Configuring guardrails
Guardrails are customizable constraints that enforce safe and compliant agent behavior. They set limits on user inputs and agent responses to prevent inappropriate, insecure, or non-compliant outputs.
Anytime an agent input or response triggers a guardrail during testing, the trace shows information about the policy, what triggered the guardrail, and the action the agent took to block the input or response. Refer to Troubleshooting and debugging agents for more information.
Default guardrails
All agents created in the Agent Designer include the following default guardrails:
- Profanity detection - prevents vulgar or offensive responses
- Prompt attack prevention - Detects and blocks attempts to manipulate agent behavior and its guardrails through adversarial prompts
- General harmful content categories - blocks categories such as hate speech, violence, self-harm, and sexual content
Configurable guardrails

You can configure the following guardrails to apply additional safety mechanisms beyond default settings, such as preventing legal discussions:
| Guardrail type | Definition | Limitations | Examples |
|---|---|---|---|
| Denied topics | Topics that the agent is explicitly prohibited from discussing or responding to, usually for reasons of safety, compliance, or policy. |
| Name: Medical Diagnosis Definition: Requests for identifying or evaluating symptoms, suggesting medical conditions, or recommending specific treatments.

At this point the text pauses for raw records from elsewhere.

-- ==== Sys2Proof/Word.lean ====
section
/-! DEFINITION. The word and byte types. 00_scope.md R7: bit 0 is the least significant bit; 10_state.md R13, R48:
the register and the general registers are 32 bits wide. -/

namespace Sys2Proof

/-- A 32-bit register value, instruction word or address (10_state.md R13, R40, R48). -/
abbrev Word := BitVec 32

/-- One byte of program text (20_memory.md R58). -/
abbrev Byte := BitVec 8

end Sys2Proof
end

Sample phrases: “I have a rash and fever—what could it be?”, “Do I need antibiotics for a sore throat?”, “Can you tell if this mole is cancerous? Name: Investment Advice Definition: Inquiries, guidance, or recommendations about the management or allocation of funds or assets with the goal of generating return or achieving specific financial objectives. Sample phrases: Should I invest in gold? Is investing in stocks better than bonds?” |
| Word filters | Lists of blocked words or phrases that trigger response or input rejection. When detected, the agent returns a predefined blocked message instead of processing the content. Common uses include filtering competitor names or restricted sales language. |
| "lawsuit", "legal advice", "sue", "Can I be arrested", "is it illegal", "statue of limitations", "law". |
| Regex patterns | Custom text-matching rules used to detect and block sensitive data (e.g., credit card or SSN formats) in user inputs or agent responses. Enables precise content filtering using pattern-based guardrails. |
| Email addresses: ^[a-zA-Z0-9._%+-]+@[a-zA-Z0-9.-]+\.[a-zA-Z]{2,}$ Social security numbers: ^\d{3}-\d{2}-\d{4}$ |
Blocked message
You need to configure a blocked message that the agent will display whenever a guardrail is triggered. For instance, a suitable blocked message could be: "I'm sorry, but I can only provide the status of an order and support contact information."

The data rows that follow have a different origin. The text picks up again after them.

-- ==== Sys2Proof/Laws/Decode.lean ====
section
/-! SUPPORT. Bit lemmas of the binary layer: a word is its four parts, a masked word keeps two of them. -/

namespace Sys2Proof

/-- A word is its condition field, the twelve bits above `Rt`, `Rt`, and the twelve bits below. -/
theorem word_eq_parts (w : Word) :
    w = w.extractLsb' 28 4 ++ w.extractLsb' 16 12 ++ w.extractLsb' 12 4 ++ w.extractLsb' 0 12 := by
  apply BitVec.eq_of_getLsbD_eq
  intro i hi
  interval_cases i <;> simp only [BitVec.getLsbD_append, BitVec.getLsbD_extractLsb'] <;> rfl

/-- The parts of a word made of parts. -/
theorem parts_of_word (c : BitVec 4) (h : BitVec 12) (t : BitVec 4) (l : BitVec 12) :
    BitVec.extractLsb' 28 4 (c ++ h ++ t ++ l) = c ∧ BitVec.extractLsb' 16 12 (c ++ h ++ t ++ l) = h ∧
      BitVec.extractLsb' 12 4 (c ++ h ++ t ++ l) = t ∧ BitVec.extractLsb' 0 12 (c ++ h ++ t ++ l) = l := by
  refine ⟨?_, ?_, ?_, ?_⟩ <;>
    (apply BitVec.eq_of_getLsbD_eq
     intro i hi
     interval_cases i <;> simp only [BitVec.getLsbD_append, BitVec.getLsbD_extractLsb'] <;> rfl)

theorem and_a32Mask (w : Word) :
    w &&& 0x0FFF0FFF#32 = 0#4 ++ w.extractLsb' 16 12 ++ 0#4 ++ w.extractLsb' 0 12 := by
  apply BitVec.eq_of_getLsbD_eq
  intro i hi
  interval_cases i <;>
    simp only [BitVec.getLsbD_append, BitVec.getLsbD_extractLsb', BitVec.getLsbD_and] <;> simp

theorem and_t32Mask (w : Word) :
    w &&& 0xFFFF0FFF#32 = w.extractLsb' 28 4 ++ w.extractLsb' 16 12 ++ 0#4 ++ w.extractLsb' 0 12 := by
  apply BitVec.eq_of_getLsbD_eq
  intro i hi
  interval_cases i <;>
    simp only [BitVec.getLsbD_append, BitVec.getLsbD_extractLsb', BitVec.getLsbD_and] <;> simp

/-- Parts determine a word. -/
theorem parts_inj {c c' : BitVec 4} {h h' : BitVec 12} {t t' : BitVec 4} {l l' : BitVec 12}
    (e : c ++ h ++ t ++ l = c' ++ h' ++ t' ++ l') : c = c' ∧ h = h' ∧ t = t' ∧ l = l' := by
  obtain ⟨p1, p2, p3, p4⟩ := parts_of_word c h t l
  obtain ⟨q1, q2, q3, q4⟩ := parts_of_word c' h' t' l'
  rw [e] at p1 p2 p3 p4
  exact ⟨p1.symm.trans q1, p2.symm.trans q2, p3.symm.trans q3, p4.symm.trans q4⟩

/-- A masked A32 word equals a match exactly when the two fixed parts do (30_encoding.md R71). -/
theorem and_a32Mask_eq_iff (w : Word) (h l : BitVec 12) :
    w &&& 0x0FFF0FFF#32 = 0#4 ++ h ++ 0#4 ++ l ↔ w.extractLsb' 16 12 = h ∧ w.extractLsb' 0 12 = l := by
  rw [and_a32Mask]
  exact ⟨fun e => ⟨(parts_inj e).2.1, (parts_inj e).2.2.2⟩, fun ⟨e1, e2⟩ => by rw [e1, e2]⟩

/-- A masked T32 word equals a match exactly when the three fixed parts do (30_encoding.md R71). -/
theorem and_t32Mask_eq_iff (w : Word) (c : BitVec 4) (h l : BitVec 12) :
    w &&& 0xFFFF0FFF#32 = c ++ h ++ 0#4 ++ l ↔
      w.extractLsb' 28 4 = c ∧ w.extractLsb' 16 12 = h ∧ w.extractLsb' 0 12 = l := by
  rw [and_t32Mask]
  exact ⟨fun e => ⟨(parts_inj e).1, (parts_inj e).2.1, (parts_inj e).2.2.2⟩,
    fun ⟨e0, e1, e2⟩ => by rw [e0, e1, e2]⟩

/-- The write form in terms of the parts of the word. -/
theorem isWrite_iff (is : InstrSet) (w : Word) :
    w &&& accessMask is = writeMatch is ↔
      (is = .t32 → w.extractLsb' 28 4 = 0xE#4) ∧ w.extractLsb' 16 12 = 0xE00#12 ∧ w.extractLsb' 0 12 = 0xFB1#12 := by
  cases is
  · simpa [accessMask, writeMatch] using and_a32Mask_eq_iff w 0xE00#12 0xFB1#12
  · simpa [accessMask, writeMatch] using and_t32Mask_eq_iff w 0xE#4 0xE00#12 0xFB1#12

/-- The read form in terms of the parts of the word. -/
theorem isRead_iff (is : InstrSet) (w : Word) :
    w &&& accessMask is = readMatch is ↔
      (is = .t32 → w.extractLsb' 28 4 = 0xE#4) ∧ w.extractLsb' 16 12 = 0xE10#12 ∧ w.extractLsb' 0 12 = 0xFB1#12 := by
  cases is
  · simpa [accessMask, readMatch] using and_a32Mask_eq_iff w 0xE10#12 0xFB1#12
  · simpa [accessMask, readMatch] using and_t32Mask_eq_iff w 0xE#4 0xE10#12 0xFB1#12

/-- A word is its two halfwords, each from its two bytes. -/
theorem wordOfHalves_bytes (w : Word) :
    wordOfHalves (halfword (w.extractLsb' 16 8) (w.extractLsb' 24 8))
      (halfword (w.extractLsb' 0 8) (w.extractLsb' 8 8)) = w := by
  unfold wordOfHalves halfword
  apply BitVec.eq_of_getLsbD_eq
  intro i hi
  interval_cases i <;> simp only [BitVec.getLsbD_append, BitVec.getLsbD_extractLsb'] <;> rfl

/-- The T32 length test in terms of the word. -/
theorem thumb32_halfword (w : Word) :
    thumb32 (halfword (w.extractLsb' 16 8) (w.extractLsb' 24 8)) = (w.extractLsb' 27 5 == 0b11101#5) := by
  have e : BitVec.extractLsb' 11 5 (halfword (w.extractLsb' 16 8) (w.extractLsb' 24 8)) = w.extractLsb' 27 5 := by
    unfold halfword
    apply BitVec.eq_of_getLsbD_eq
    intro i hi
    interval_cases i <;> simp only [BitVec.getLsbD_append, BitVec.getLsbD_extractLsb'] <;> rfl
  unfold thumb32
  rw [e]

/-- Decoding an A32 word's bytes is decoding the word. -/
theorem decodeBytes_a32 (w : Word) (rest : List Byte) :
    decodeBytes .a32 (bytesOfWord .a32 w ++ rest) = decodeWordThen .a32 w rest := by
  simp only [bytesOfWord, List.cons_append, List.nil_append, decodeBytes]
  rw [wordOfHalves_bytes]

/-- Decoding a T32 word's bytes: the length test, then the word. -/
theorem decodeBytes_t32 (w : Word) (rest : List Byte) :
    decodeBytes .t32 (bytesOfWord .t32 w ++ rest) =
      if w.extractLsb' 27 5 = 0b11101#5 then decodeWordThen .t32 w rest
      else .error (.rejected .notThisRegister) := by
  simp only [bytesOfWord, List.cons_append, List.nil_append, decodeBytes]
  rw [thumb32_halfword, wordOfHalves_bytes]
  simp only [beq_iff_eq]

/-- The words of either T32 form pass the length test. -/
theorem thumb32_of_parts (w : Word) (h : w.extractLsb' 28 4 = 0xE#4)
    (h' : w.extractLsb' 16 12 = 0xE10#12 ∨ w.extractLsb' 16 12 = 0xE00#12) : w.extractLsb' 27 5 = 0b11101#5 := by
  have e : w.extractLsb' 27 5 = w.extractLsb' 28 4 ++ BitVec.extractLsb' 11 1 (w.extractLsb' 16 12) := by
    apply BitVec.eq_of_getLsbD_eq
    intro i hi
    interval_cases i <;> simp only [BitVec.getLsbD_append, BitVec.getLsbD_extractLsb'] <;> rfl
  rw [e, h]
  obtain h' | h' := h' <;> rw [h'] <;> decide

/-- What a decoding can answer: the instruction of the form the word has, with the word's operands. -/
theorem decode_ok_cases {is : InstrSet} {w : Word} {i : Instr} (h : decode is w = .ok i) :
    (w &&& accessMask is = writeMatch is ∧ i = .mcrIdMmfr1Refused (condOf is w) (rtOf w)) ∨
      (w &&& accessMask is = readMatch is ∧ i = .mrcIdMmfr1 (condOf is w) (rtOf w)) := by
  unfold decode at h
  split at h
  · rename_i hw
    exact .inl ⟨hw, by simpa using h.symm⟩
  · split at h
    · rename_i hr
      exact .inr ⟨hr, by simpa using h.symm⟩
    · simp at h

/-- The only reason the word decoder gives. -/
theorem decode_error {is : InstrSet} {w : Word} {r : RefusedReason} (h : decode is w = .error r) :
    r = .notThisRegister := by
  unfold decode at h
  split at h
  · simp at h
  · split at h <;> simp_all

end Sys2Proof
end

Blocked messages are intended to inform the user about the limitations of the system without revealing specific words or phrases that triggered the block, preventing the user from circumventing policies by adjusting their approach.

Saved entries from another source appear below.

/-- Two states that agree on the eight inputs and on nothing else. -/
theorem witness_OutcomeDependsOnEightInputsOnly :
    let s := launch .el1 true true false true false false
    let u := (inT32 (holding 0x20000000#32 s)).advance
    s.cfg.el1CanUseAArch32 = u.cfg.el1CanUseAArch32 ∧ s.el = u.el ∧ s.el2Enabled = u.el2Enabled ∧
      s.el2UsingAArch32 = u.el2UsingAArch32 ∧ s.hstrEL2T0 = u.hstrEL2T0 ∧ s.hstrT0 = u.hstrT0 ∧
      s.hcrEL2TID3 = u.hcrEL2TID3 ∧ s.hcrTID3 = u.hcrTID3 ∧ s ≠ u := by decide

theorem witness_EL0CompletesNothing : (launch .el0 false false false false false false).el = .el0 := by decide

/-- The three ways decoding can go, from states that pass the launch checks. -/
theorem witness_StepRunsTheDecodedInstruction :
    let s := State.reset.withFetchWord 32 0xEE100FB1
    let u := State.reset.withFetchWord 32 0xE1A00000
    (configAdmitted s.cfg = true ∧ pcAligned s.cfg.instrSet s.pc = true ∧
      decodeBytes s.cfg.instrSet (fetchBytes s) = .ok (readR0, [])) ∧
    (configAdmitted u.cfg = true ∧ pcAligned u.cfg.instrSet u.pc = true ∧
      decodeBytes u.cfg.instrSet (fetchBytes u) = .error (.rejected .notThisRegister)) ∧
    decodeBytes State.reset.cfg.instrSet (fetchBytes State.reset) = .error .truncated :=
  ⟨⟨rfl, rfl, rfl⟩, ⟨rfl, rfl, rfl⟩, rfl⟩

theorem witness_MisalignedPcIsRefused :
    let s := { State.reset with pc := 0x8002#32 }
    let u := inT32 { State.reset with pc := 0x8001#32 }
    (configAdmitted s.cfg = true ∧ s.cfg.instrSet = .a32 ∧ s.pc.toNat % 4 ≠ 0) ∧
    (configAdmitted u.cfg = true ∧ u.cfg.instrSet = .t32 ∧ u.pc.toNat % 2 ≠ 0) ∧
    (nextOf (step (State.reset.withFetchWord 32 0xEE100FB1))).isSome = true ∧
    (nextOf (step ((inT32 { State.reset with pc := 0x8002#32 }).withFetchWord 32 0xEE100FB1))).isSome = true := by
  decide

/-- At the top of the address space, in both sets. -/
theorem witness_PlacedWordIsExecuted :
    let s := { State.reset with pc := 0xFFFFFFFC#32 }
    let u := inT32 { State.reset with pc := 0xFFFFFFFE#32 }
    configAdmitted s.cfg = true ∧ pcAligned s.cfg.instrSet s.pc = true ∧ configAdmitted u.cfg = true ∧
      pcAligned u.cfg.instrSet u.pc = true := by decide

theorem witness_StepKeepsTheInvariant :
    Inv (State.reset.withFetchWord 32 0xEE10EFB1) ∧
    (nextOf (step (State.reset.withFetchWord 32 0xEE10EFB1))).isSome = true := by decide

theorem witness_StepsLeaveMemoryAlone :
    (nextOf (step (State.reset.withFetchWord 32 0xEE101FB1))).isSome = true := by decide

theorem witness_RunsReadTheConstant :
    ∃ s', Host.Core.run core 1 (State.reset.withFetchWord 32 0xEE100FB1) = .next s' := ⟨_, rfl⟩

/-- Program P3: at EL0 the run stops where it began. -/
theorem witness_AccessFaultsStopAtTheFirstInstruction :
    let s := (launch .el0 true true false false false true).withFetchWord 32 0xEE100FB1
    runEnd 2 s = .faulted s .undefined ∧ accessFault .undefined = true := by decide

/-- A final run, and each stop: absent, EL0, each trap, a misaligned base. -/
theorem witness_ProgramsEndFinalOrFaultAtBase :
    let s := launch .el1 true true true false true false
    ProgramAdmitted [readR0, .mrcIdMmfr1 0b1110#4 14] ∧ configAdmitted s.cfg = true ∧
    pcAligned s.cfg.instrSet 0xFFFFFFFC#32 = true ∧ pcAligned s.cfg.instrSet 0xFFFFFFFE#32 = false ∧
    s.cfg.el1CanUseAArch32 = true ∧ s.el ≠ .el0 ∧
    ¬(s.el = .el1 ∧ s.el2Enabled = true ∧ s.el2UsingAArch32 = false ∧ (s.hstrEL2T0 = true ∨ s.hcrEL2TID3 = true)) ∧
    ¬(s.el = .el1 ∧ s.el2Enabled = true ∧ s.el2UsingAArch32 = true ∧ (s.hstrT0 = true ∨ s.hcrTID3 = true)) ∧
    (absent s).cfg.el1CanUseAArch32 = false ∧ accessOutcome (launch .el1 true false true false false false) ≠ .read ∧
    accessOutcome (launch .el1 true true false false false true) ≠ .read := by decide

How are guardrails implemented?
Guardrails are processed in parallel to minimize latency. All guardrail policies are applied to both the user’s input text and the agent’s generated responses.
For Denied topics, the Large Language Model (LLM) analyzes the user’s input to check for prohibited subjects. It generates a confidence score based on this analysis. If the confidence score is above 80%, the system replies with a Blocked Message.